Exercise: Find every line of the records that has "holdAt" and return it.

Given entries:
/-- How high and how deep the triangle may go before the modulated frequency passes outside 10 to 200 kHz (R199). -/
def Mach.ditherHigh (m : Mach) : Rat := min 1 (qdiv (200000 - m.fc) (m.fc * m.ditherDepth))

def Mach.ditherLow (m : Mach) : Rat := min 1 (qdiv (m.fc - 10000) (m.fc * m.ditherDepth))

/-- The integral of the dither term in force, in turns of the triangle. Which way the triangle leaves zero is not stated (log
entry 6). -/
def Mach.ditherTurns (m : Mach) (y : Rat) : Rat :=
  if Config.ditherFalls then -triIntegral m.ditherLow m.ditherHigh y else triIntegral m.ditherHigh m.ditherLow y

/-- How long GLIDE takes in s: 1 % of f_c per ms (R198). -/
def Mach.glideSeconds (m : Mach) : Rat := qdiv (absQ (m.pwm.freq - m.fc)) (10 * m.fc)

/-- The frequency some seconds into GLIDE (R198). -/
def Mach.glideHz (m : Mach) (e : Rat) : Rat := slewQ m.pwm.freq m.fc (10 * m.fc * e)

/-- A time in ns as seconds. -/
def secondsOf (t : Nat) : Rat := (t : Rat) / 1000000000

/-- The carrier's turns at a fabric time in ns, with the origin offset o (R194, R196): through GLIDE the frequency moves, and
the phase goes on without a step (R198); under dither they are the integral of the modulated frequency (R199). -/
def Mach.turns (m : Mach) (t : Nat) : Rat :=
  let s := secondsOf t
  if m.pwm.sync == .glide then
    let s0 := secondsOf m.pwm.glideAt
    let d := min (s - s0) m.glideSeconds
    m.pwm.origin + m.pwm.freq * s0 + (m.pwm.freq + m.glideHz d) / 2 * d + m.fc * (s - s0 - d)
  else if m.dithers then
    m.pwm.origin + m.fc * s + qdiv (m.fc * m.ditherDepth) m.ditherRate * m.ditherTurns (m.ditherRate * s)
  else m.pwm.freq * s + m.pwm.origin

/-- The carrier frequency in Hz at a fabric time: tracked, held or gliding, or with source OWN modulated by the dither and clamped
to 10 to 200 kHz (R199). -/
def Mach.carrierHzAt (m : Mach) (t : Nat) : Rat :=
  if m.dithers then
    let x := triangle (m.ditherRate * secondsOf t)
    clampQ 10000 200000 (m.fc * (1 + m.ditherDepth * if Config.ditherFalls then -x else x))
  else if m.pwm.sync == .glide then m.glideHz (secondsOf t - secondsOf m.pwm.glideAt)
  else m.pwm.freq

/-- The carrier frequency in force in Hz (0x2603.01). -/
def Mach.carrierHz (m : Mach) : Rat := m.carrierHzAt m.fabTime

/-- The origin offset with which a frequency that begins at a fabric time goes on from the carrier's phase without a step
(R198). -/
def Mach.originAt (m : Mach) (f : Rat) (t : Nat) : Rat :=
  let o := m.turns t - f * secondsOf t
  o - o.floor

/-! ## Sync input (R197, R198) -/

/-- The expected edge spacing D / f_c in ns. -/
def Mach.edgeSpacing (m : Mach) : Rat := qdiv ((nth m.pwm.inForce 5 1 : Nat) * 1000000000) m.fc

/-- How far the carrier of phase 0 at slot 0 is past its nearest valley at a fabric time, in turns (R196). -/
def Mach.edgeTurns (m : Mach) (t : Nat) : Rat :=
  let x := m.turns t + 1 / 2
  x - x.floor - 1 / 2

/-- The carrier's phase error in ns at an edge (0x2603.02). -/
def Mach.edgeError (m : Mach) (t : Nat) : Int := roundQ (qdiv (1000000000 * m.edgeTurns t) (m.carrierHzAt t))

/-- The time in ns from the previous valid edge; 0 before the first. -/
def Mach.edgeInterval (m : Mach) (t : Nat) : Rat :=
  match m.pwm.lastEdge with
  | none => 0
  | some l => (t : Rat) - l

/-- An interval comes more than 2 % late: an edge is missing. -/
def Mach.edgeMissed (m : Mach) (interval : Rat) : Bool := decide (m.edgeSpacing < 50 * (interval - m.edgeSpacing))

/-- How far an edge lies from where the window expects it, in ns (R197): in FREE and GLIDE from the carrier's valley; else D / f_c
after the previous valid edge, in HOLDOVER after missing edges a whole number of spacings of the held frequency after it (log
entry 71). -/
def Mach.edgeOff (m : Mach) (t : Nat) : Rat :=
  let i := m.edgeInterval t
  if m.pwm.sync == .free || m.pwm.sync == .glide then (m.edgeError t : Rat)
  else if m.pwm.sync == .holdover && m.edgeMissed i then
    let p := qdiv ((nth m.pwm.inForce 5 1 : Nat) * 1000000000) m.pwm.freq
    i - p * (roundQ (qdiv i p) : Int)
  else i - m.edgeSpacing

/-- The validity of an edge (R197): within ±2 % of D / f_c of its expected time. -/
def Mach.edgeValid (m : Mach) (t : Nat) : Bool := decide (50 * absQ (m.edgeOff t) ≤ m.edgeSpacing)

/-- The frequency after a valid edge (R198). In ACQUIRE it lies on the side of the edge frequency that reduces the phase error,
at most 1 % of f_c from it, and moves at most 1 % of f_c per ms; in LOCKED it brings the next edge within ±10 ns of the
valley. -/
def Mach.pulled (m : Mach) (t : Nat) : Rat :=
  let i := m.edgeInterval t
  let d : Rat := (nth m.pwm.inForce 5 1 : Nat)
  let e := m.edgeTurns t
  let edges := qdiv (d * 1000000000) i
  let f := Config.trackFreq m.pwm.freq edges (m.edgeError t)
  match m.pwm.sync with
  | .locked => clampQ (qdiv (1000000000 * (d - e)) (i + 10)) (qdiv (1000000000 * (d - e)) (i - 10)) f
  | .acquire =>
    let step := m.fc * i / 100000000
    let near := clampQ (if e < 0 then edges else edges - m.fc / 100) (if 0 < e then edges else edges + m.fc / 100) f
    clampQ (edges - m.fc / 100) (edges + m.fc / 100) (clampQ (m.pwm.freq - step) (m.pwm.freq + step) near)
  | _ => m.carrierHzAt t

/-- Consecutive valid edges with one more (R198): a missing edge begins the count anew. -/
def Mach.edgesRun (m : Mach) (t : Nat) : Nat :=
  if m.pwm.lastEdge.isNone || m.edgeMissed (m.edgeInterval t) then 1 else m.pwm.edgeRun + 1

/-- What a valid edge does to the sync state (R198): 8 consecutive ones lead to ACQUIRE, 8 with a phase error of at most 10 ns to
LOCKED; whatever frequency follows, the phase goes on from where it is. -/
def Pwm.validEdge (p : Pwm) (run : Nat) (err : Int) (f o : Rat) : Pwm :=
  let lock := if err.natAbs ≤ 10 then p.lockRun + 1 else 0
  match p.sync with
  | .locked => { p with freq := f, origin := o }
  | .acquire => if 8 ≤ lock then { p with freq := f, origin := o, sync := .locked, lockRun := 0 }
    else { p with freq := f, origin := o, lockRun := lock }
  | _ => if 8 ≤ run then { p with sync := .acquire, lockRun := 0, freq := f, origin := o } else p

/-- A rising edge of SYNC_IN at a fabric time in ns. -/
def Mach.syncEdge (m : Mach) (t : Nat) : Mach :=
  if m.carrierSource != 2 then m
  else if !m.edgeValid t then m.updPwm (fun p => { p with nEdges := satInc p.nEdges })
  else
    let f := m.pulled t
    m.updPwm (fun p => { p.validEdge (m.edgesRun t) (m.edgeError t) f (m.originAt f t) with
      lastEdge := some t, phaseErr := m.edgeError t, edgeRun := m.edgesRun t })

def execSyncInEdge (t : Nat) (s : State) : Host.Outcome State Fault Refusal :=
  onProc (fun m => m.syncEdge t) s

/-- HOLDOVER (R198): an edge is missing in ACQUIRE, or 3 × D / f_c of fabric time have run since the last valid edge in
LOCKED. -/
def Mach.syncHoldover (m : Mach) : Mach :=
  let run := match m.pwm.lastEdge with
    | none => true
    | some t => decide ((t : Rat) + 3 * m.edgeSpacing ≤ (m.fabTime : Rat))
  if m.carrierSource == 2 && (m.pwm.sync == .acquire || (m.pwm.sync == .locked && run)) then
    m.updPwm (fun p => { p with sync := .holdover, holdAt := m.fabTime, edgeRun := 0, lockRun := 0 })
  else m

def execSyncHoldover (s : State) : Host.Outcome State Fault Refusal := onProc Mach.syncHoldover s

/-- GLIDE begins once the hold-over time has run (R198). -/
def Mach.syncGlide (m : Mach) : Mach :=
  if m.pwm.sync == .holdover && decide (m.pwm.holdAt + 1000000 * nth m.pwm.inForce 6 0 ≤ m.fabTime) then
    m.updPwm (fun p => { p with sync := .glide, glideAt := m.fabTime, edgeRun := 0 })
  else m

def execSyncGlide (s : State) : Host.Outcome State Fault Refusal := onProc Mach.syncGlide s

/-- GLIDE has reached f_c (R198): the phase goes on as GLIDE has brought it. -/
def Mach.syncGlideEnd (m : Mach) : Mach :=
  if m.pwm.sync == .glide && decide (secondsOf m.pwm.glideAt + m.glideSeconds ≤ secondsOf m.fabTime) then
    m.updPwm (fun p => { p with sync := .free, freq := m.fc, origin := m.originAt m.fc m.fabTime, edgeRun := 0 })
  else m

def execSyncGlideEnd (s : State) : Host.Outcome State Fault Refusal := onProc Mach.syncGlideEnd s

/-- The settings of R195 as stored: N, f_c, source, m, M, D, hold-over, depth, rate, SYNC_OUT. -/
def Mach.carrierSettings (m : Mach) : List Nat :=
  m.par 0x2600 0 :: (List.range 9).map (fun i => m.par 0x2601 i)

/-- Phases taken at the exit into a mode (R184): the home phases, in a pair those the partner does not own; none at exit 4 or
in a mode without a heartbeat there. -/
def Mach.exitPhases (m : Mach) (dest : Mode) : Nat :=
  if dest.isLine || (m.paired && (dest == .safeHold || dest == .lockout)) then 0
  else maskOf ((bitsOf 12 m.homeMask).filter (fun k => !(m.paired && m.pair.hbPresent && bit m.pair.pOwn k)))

Your response:
    m.updPwm (fun p => { p with sync := .holdover, holdAt := m.fabTime, edgeRun := 0, lockRun := 0 })
  if m.pwm.sync == .holdover && decide (m.pwm.holdAt + 1000000 * nth m.pwm.inForce 6 0 ≤ m.fabTime) then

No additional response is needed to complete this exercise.